In summary, it is not difficult to find many studies on industrial carbon emissions and carbon peaking in existing literature, and relatively affluent research results have been achieved. However, there are still the following shortcomings. On the one hand, in constructing of the evaluation index system of influencing factors of industrial carbon emissions, few scholars have comprehensively evaluated it from four dimensions: population, structure, economy, and technology. On the other hand, the realization of the national energy conservation and emission reduction strategy goals cannot be achieved without the achievement and support of the carbon emission indicators of each city. Unfortunately, the current research on carbon emissions is mainly from the macro perspective of China’s overall region or the perspective of provinces, with insufficient attention paid to small and medium-sized cities, especially industrial cities.

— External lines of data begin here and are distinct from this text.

-- ==== Sys2Proof/Machine/Ops.lean ====
section
/-! DEFINITION. The named operations over the state: units by number, registers, the schedule, parking and waking, taking a trap
(R183, R425) and returning from one (R186). -/
namespace Sys2Proof.Machine

abbrev Out := Host.Outcome State Fault Refusal

/-! ### Units by number -/

def thrNo (col core slot : Nat) : Nat := 64 * col + 16 * core + slot
def colOf (t : Nat) : Nat := t / 64
/-- The core number 4 × column + core of a thread. -/
def coreOf (t : Nat) : Nat := t / 16
def slotOf (t : Nat) : Nat := t % 16
/-- The core within its column. -/
def quarterOf (t : Nat) : Nat := t / 16 % 4

def State.thr (s : State) (t : Nat) : Thread := sget {} s.threads t
def State.core (s : State) (q : Nat) : Core := sget {} s.cores q
def State.col (s : State) (c : Nat) : Col := sget {} s.cols c
def State.isl (s : State) (k : Nat) : Isl := sget {} s.isls k

def State.putThr (s : State) (t : Nat) (x : Thread) : State := { s with threads := sset {} s.threads t x }
def State.putCore (s : State) (q : Nat) (x : Core) : State := { s with cores := sset {} s.cores q x }
def State.putCol (s : State) (c : Nat) (x : Col) : State := { s with cols := sset {} s.cols c x }
def State.putIsl (s : State) (k : Nat) (x : Isl) : State := { s with isls := sset {} s.isls k x }

def State.modThr (s : State) (t : Nat) (f : Thread → Thread) : State := s.putThr t (f (s.thr t))
def State.modCore (s : State) (q : Nat) (f : Core → Core) : State := s.putCore q (f (s.core q))
def State.modCol (s : State) (c : Nat) (f : Col → Col) : State := s.putCol c (f (s.col c))
def State.modIsl (s : State) (k : Nat) (f : Isl → Isl) : State := s.putIsl k (f (s.isl k))

/-- The issuing thread. -/
def State.me (s : State) : Nat := thrNo s.cur.col s.cur.core s.cur.slot
def State.myCore (s : State) : Nat := 4 * s.cur.col + s.cur.core

/-! ### The schedule (log 2) -/

/-- An event due in a package cycle. -/
def State.post (s : State) (due : Nat) (e : Event) : State :=
  { s with sched := { s.sched with agenda := s.sched.agenda ++ [(due, e)] } }

/-- An event that is due at once, before every other one. -/
def State.atOnce (s : State) (e : Event) : State :=
  { s with sched := { s.sched with agenda := (s.sched.cycle, e) :: s.sched.agenda } }

/-- An event due `n` cycles from now. -/
def State.after (s : State) (n : Nat) (e : Event) : State := s.post (s.sched.cycle + n) e

/-- The next message number, and the state that has given it out. -/
def State.fresh (s : State) : Nat × State := (s.sched.seq, { s with sched := { s.sched with seq := s.sched.seq + 1 } })

/-- An event after a delay that the specification does not promise (log 3). -/
def State.later (s : State) (base : Nat) (e : Event) : State :=
  (s.fresh.2).after (base + Config.delay s.fresh.1) e

/-- The place of a station in the mesh (R20): columns 0 to 19, islands 20 to 29, then (11, 1) and (0, 1), and the four stations of the
GDDR-7 channels, two channels each: (0, 0), (0, 2), (11, 0) and (11, 2). -/
def stationX (n : Nat) : Nat :=
  if n < 20 then n / 2 + 1 else if n < 30 then n - 19 else if n = 30 ∨ n = 34 ∨ n = 35 then 11 else 0
def stationY (n : Nat) : Nat := if n < 20 then 2 * (n % 2) else if n < 32 then 1 else 2 * (n % 2)

/-- The link by which a packet from station `a` comes to station `b`, in the order of R201: x−, x+, y−, y+, and last a unit of the
station itself. A packet goes along x first (R21). -/
def inputLink (a b : Nat) : Nat :=
  if stationY a < stationY b then 2
  else if stationY b < stationY a then 3
  else if stationX a < stationX b then 0
  else if stationX b < stationX a then 1
  else 4

/-- Hops between two stations (R21). -/
def hops (a b : Nat) : Nat :=
  (stationX a - stationX b) + (stationX b - stationX a) + ((stationY a - stationY b) + (stationY b - stationY a))

/-- The station of a range table. -/
def tableStation (tbl : Nat) : Nat := if tbl < 80 then tbl / 4 else tbl - 60

/-- The station from which an invalidation or update goes out: its thread's, or that of the link that has brought it. -/
def State.invalHome (s : State) (id : Nat) : Option Nat :=
  match s.eng.invals.find? (fun x => x.id == id) with
  | some x => (match x.origin with
    | some (p, _) => some (if p < s.pkg.pkgNo.toNat then 31 else 30)
    | none => x.thr.map colOf)
  | none => none

/-- The stations between which a class 0 message on its way goes. -/
def State.zeroPath (s : State) : Event → Option (Nat × Nat)
  | .dealerOperation t _ => some (colOf t, 30)
  | .sequenceTableOperation t _ => some (colOf t, 30)
  | .swapHoldArrive _ c => some (30, c)
  | .swapLiftArrive _ c => some (30, c)
  | .swapHoldAck _ c => some (c, 30)
  | .rangeDropArrive id tbl => (s.invalHome id).map (fun a => (a, tableStation tbl))
  | .rgresUpdateArrive id tbl => (s.invalHome id).map (fun a => (a, tableStation tbl))
  | .rangeDropAck id tbl => (s.invalHome id).map (fun a => (tableStation tbl, a))
  | _ => none

/-- An event that a class 0 message from one station to another brings about: at least 3 cycles per hop, at most 96 cycles, and in the order
in which the messages of one path are sent (R21, R228, R460). -/
def State.classZero (s : State) (a b : Nat) (e : Event) : State :=
  let d := s.sched.cycle + max 1 (3 * hops a b) + Config.delay s.fresh.1 % (97 - max 1 (3 * hops a b))
  (s.fresh.2).post (s.sched.agenda.foldl (fun m x => if s.zeroPath x.2 = some (a, b) then max m x.1 else m) d) e

/-- The cycle of a column (R427). -/
def State.cycOf (s : State) (t : Nat) : Nat := (s.col (colOf t)).cyc

/-- The time base (R407): whole nanoseconds. -/
def State.time (s : State) : W64 := BitVec.ofNat 64 (s.sched.time / 18)

/-- A message to the outside. -/
def State.tell (s : State) (m : Msg) : State := { s with host := { s.host with out := s.host.out ++ [m] } }

/-- The units as they stood at the start of the cycle (R8, R143, R365). -/
def State.before (s : State) : State :=
  { s with threads := s.start.threads, cores := s.start.cores, cols := s.start.cols, isls := s.start.isls, tables := s.start.tables
           pkg := s.start.pkg, disp := s.start.disp }

/-- The start of a cycle: what stands now is what this cycle's steps see as its start. -/
def State.noteStart (s : State) : State :=
  { s with start := { threads := s.threads, cores := s.cores, cols := s.cols, isls := s.isls, tables := s.tables, pkg := s.pkg
                      disp := s.disp } }

/-- Bit `n` of INTSTAT is set, and its message goes out when the bit of INTSTAT AND INTEN changes to 1 (R457). -/
def State.interrupt (s : State) (n : Nat) : State :=
  let was := s.pkg.intstat.getLsbD n
  let s := { s with pkg := { s.pkg with intstat := s.pkg.intstat ||| (1#64 <<< n), intNow := s.pkg.intNow ||| (1#64 <<< n) } }
  if !was && s.pkg.inten.getLsbD n then s.tell (.msix n) else s

/-! ### Scalar, vector and predicate registers of a thread (R103) -/

def Thread.sreg (x : Thread) (r : Reg) : W64 := if r = 0 then 0 else x.regs[r.toNat]'r.isLt
def Thread.putS (x : Thread) (r : Reg) (v : W64) : Thread :=
  if r = 0 then x else { x with regs := x.regs.set r.toNat v r.isLt }
def Thread.vreg (x : Thread) (r : VReg) : Vec := x.vregs[r.toNat]'r.isLt
def Thread.putV (x : Thread) (r : VReg) (v : Vec) : Thread := { x with vregs := x.vregs.set r.toNat v r.isLt }
def Thread.pred (x : Thread) (p : PReg) : Bool := p == 0 || x.preds.getLsbD p.toNat
def Thread.putP (x : Thread) (p : PReg) (v : Bool) : Thread :=
  if p = 0 then x
  else { x with preds := if v then x.preds ||| (1#8 <<< p.toNat) else x.preds &&& ~~~(1#8 <<< p.toNat) }
def Thread.chan (x : Thread) (c : PReg) : Chan := x.chans[c.toNat]'c.isLt
def Thread.putChan (x : Thread) (c : PReg) (v : Chan) : Thread := { x with chans := x.chans.set c.toNat v c.isLt }

/-- Register `r + n`, the n-th of a run. -/
def regPlus (r : Reg) (n : Nat) : Reg := r + BitVec.ofNat 5 n

/-- A run of scalar registers from `r` on. -/
def Thread.putRun (x : Thread) (r : Reg) : List W64 → Thread
  | [] => x
  | v :: vs => (x.putS r v).putRun (r + 1) vs

def State.rd (s : State) (r : Reg) : W64 := (s.thr s.me).sreg r
def State.wr (s : State) (r : Reg) (v : W64) : State := s.modThr s.me (fun x => x.putS r v)
def State.rdV (s : State) (r : VReg) : Vec := (s.thr s.me).vreg r
def State.wrV (s : State) (r : VReg) (v : Vec) : State := s.modThr s.me (fun x => x.putV r v)
def State.rdP (s : State) (p : PReg) : Bool := (s.thr s.me).pred p
def State.wrP (s : State) (p : PReg) (v : Bool) : State := s.modThr s.me (fun x => x.putP p v)
def State.pc (s : State) : W64 := (s.thr s.me).pc

/-! ### Performance counters (R404) -/

/-- The counters with event `e` of a core counted once; a counter written in this cycle keeps the written value (R8). -/
def State.count (s : State) (t e : Nat) : State :=
  s.modCol (colOf t) (fun c =>
    if c.perfHeld.contains (4 * e + quarterOf t) then c
    else { c with perf := c.perf.setIfInBounds (4 * e + quarterOf t) (c.perf.getD (4 * e + quarterOf t) 0 + 1) })

/-- Bits of CEVENT set (R181). -/
def Col.raiseEvent (c : Col) (m : BitVec 5) : Col := { c with cevent := c.cevent ||| m, cevNow := c.cevNow ||| m }

/-! ### Completion of an instruction -/

/-- The instruction completes: it is counted, the thread's RESUME bit is cleared (R184) and the PC is set. -/
def State.finishAt (s : State) (pc : W64) : State :=
  (s.modThr s.me (fun x => { x with pc := pc, resume := false, reissue := false, retrans := false })).count s.me 0

/-- The instruction completes, and the next one in sequence follows (R75). -/
def State.finish (s : State) : State := s.finishAt (s.pc + 1)

/-! ### Privilege (R168) -/

/-- The handler slot of a core: the old one in the cycle of a write of HCTL (R168). -/
def State.handlerSlot (s : State) (q : Nat) : Nat :=
  let c := s.core q
  bits (if c.hctlAt = s.sched.cycle + 1 then c.hctlOld.toNat else c.hctl.toNat) 3 0

/-- The entry address of an EMPTY handler slot (R174). A value written in this cycle is used at once (DESIGN CHOICE, log 47). -/
def State.hvec (s : State) (q : Nat) : W64 := BitVec.ofNat 64 (bits (s.core q).hctl.toNat 27 16)

/-- Whether slot `n` of a core runs at SUPERVISOR privilege. -/
def State.superSlot (s : State) (q n : Nat) : Bool :=
  n = bits (s.core q).hctl.toNat 3 0 || bit (s.core q).hctl.toNat (32 + n)

def State.isSuper (s : State) (t : Nat) : Bool := s.superSlot (coreOf t) (slotOf t)

/-! ### Parking and waking (R38, R341) -/

/-- The thread parks. The checks before a translation are passed by only right after a park (RANGE) (R359). -/
def State.park (s : State) (t : Nat) (r : Park) (w : Wait) : State :=
  s.modThr t (fun x => { x with st := .parked r, wait := w, parkedAt := s.cycOf t, retrans := x.retrans && r == .range })

/-- The issuing thread parks, and its instruction has had no effect. -/
def State.parkMe (s : State) (r : Park) (w : Wait) : State := s.park s.me r w

/-- The state of a slot that becomes READY: HALTED while its bit of HMASK stands (R341, R428). -/
def State.readySt (s : State) (t : Nat) : SlotSt :=
  if (s.core (coreOf t)).hmask.getLsbD (slotOf t) then .halted else .ready

/-- A park ends: the thread is READY from the next cycle, or HALTED when a halt is pending (R341). -/
def State.wake (s : State) (t : Nat) : State :=
  s.modThr t (fun x => { x with st := s.readySt t, wait := .none, readyFrom := s.cycOf t + 1 })

/-- A parked instruction completes: registers are written and the PC advances (R108). -/
def State.completeParked (s : State) (t : Nat) (f : Thread → Thread) : State :=
  ((s.modThr t (fun x => { f x with pc := x.pc + 1, resume := false, reissue := false, retrans := false })).wake t).count t 0

/-- The slot is EMPTY; its registers take the initial values, its CTAG stays (R103, R355). -/
def State.emptySlot (s : State) (t : Nat) : State :=
  s.modThr t (fun x => { ctag := x.ctag, readyFrom := s.cycOf t + 1 })

/-- A thread starts in an EMPTY slot with the initial values of R103. -/
def State.startThread (s : State) (t : Nat) (pc : W64) (f : Thread → Thread) : State :=
  s.modThr t (fun x => f { ctag := x.ctag, st := s.readySt t, pc := pc, readyFrom := s.cycOf t + 1 })

/-! ### Taking a trap (R183, R425, R430) -/

/-- The word at the PC of a thread; outside the code store a free value (log 5). -/
def State.wordAt (s : State) (t : Nat) : Word :=
  let pc := (s.thr t).pc
  if pc.toNat < 4096 then sget 0 (s.core (coreOf t)).code pc.toNat else Config.wordOutsideStore pc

Therefore, to make up for this deficiency, this paper selects Bengbu city, an essential comprehensive industrial base in Anhui Province, as the research object. Based on previous research, a thorough evaluation index system for industrial carbon emissions is constructed from four aspects: population, structure, economy, and technology. Combining the carbon emission index (CEI) method and resistance model to thoroughly analyze the influencing factors and resistance factors of carbon emission reduction, the EGM(1,1) model and linear regression equation model are applied to predict the future carbon emission trend accurately. Furthermore, the analysis results are used to explore the realization path of carbon emission reduction in Bengbu city.

Bengbu city is an essential old industrial base in Anhui Province with a relatively complete industrial system focusing on light textile, heavy industry and chemical industry. At the same time, it is also a provincial leading demonstration city of energy efficiency. In recent years, influenced by factors such as slow industrial transformation and upgrading and green development strategy, the economic growth of Bengbu city has stalled. In 2020, the industrial GDP increased by 0.03% compared to the previous year, but the industrial carbon emission remained at a relatively high level (See the Results section for detailed calculations). Therefore, it is vital for Bengbu city to coordinate the relationship between economic development and carbon emission by studying the current situation and future trends of industrial carbon emission in Bengbu city and exploring the path of green transformation for Bengbu city. In view of this, we study its carbon emission resistance factor and carbon emission trend. Since it will be less than ten years for China to reach the carbon emission peak, this paper focuses on predicting whether the industry can achieve the carbon emission peak before 2030, and regulating which factors can promote the smooth realization of the target. Finally, according to the analysis results, relevant targeted recommendations are provided for Bengbu’s carbon emission reduction, and reference for other similar industrial cities’ carbon emission reduction actions.

Materials and methods

Research area.

Bengbu city is located east of China, west of the Yangtze River Delta, and north of Anhui Province (Fig.  1 ), with a total area of 5,951 square kilometers. It is an important comprehensive industrial base in Anhui Province with a relatively complete industrial system focusing on light textile, heavy industry, and chemical industry. In 2020, the city’s permanent population was 3.3 million, with an urbanization rate of 41%. There are 1,061 industrial enterprises above designated size, with a total industrial output value of 67.46 billion yuan, accounting for 32% of Bengbu’s GDP. Meanwhile, industry accounts for nearly 50% of total carbon emissions. In conclusion, industry has a very important role in effectively achieving carbon emission reduction in Bengbu city, which needs further analysis.

figure 1

Location map of Anhui Province and Bengbu city in China. (a) Location map of Anhui Province in China. (b) Location map of Bengbu city in Anhui Province.

Data sources

The data in this paper mainly come from Bengbu Statistical Yearbook, and the carbon emissions are calculated using the carbon emissions measurement method in IPCC National Greenhouse Gas Inventory Guide. The data of Bengbu city from 2011 to 2020 are selected as the basic research data, and other relevant data are calculated by CEI method and resistance model, predicted by grey prediction model and linear regression equation model.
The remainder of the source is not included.